| Requirement |
Gather all lines with "Word" from the records.

| Data supplied |
--- START ---

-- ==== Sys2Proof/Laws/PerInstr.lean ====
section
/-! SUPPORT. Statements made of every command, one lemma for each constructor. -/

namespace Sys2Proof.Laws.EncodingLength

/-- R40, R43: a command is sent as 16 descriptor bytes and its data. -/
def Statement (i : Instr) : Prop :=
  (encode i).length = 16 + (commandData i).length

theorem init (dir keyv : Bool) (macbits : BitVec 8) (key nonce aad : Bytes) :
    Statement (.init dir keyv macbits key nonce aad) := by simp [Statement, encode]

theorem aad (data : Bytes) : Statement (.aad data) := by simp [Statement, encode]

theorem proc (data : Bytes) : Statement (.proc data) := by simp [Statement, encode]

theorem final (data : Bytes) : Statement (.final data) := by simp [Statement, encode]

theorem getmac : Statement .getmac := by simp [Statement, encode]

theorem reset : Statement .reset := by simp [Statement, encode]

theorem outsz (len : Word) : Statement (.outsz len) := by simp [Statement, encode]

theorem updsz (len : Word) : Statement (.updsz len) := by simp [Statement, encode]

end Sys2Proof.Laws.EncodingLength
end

--- END ---

| Answer box |
theorem outsz (len : Word) : Statement (.outsz len) := by simp [Statement, encode]
theorem updsz (len : Word) : Statement (.updsz len) := by simp [Statement, encode]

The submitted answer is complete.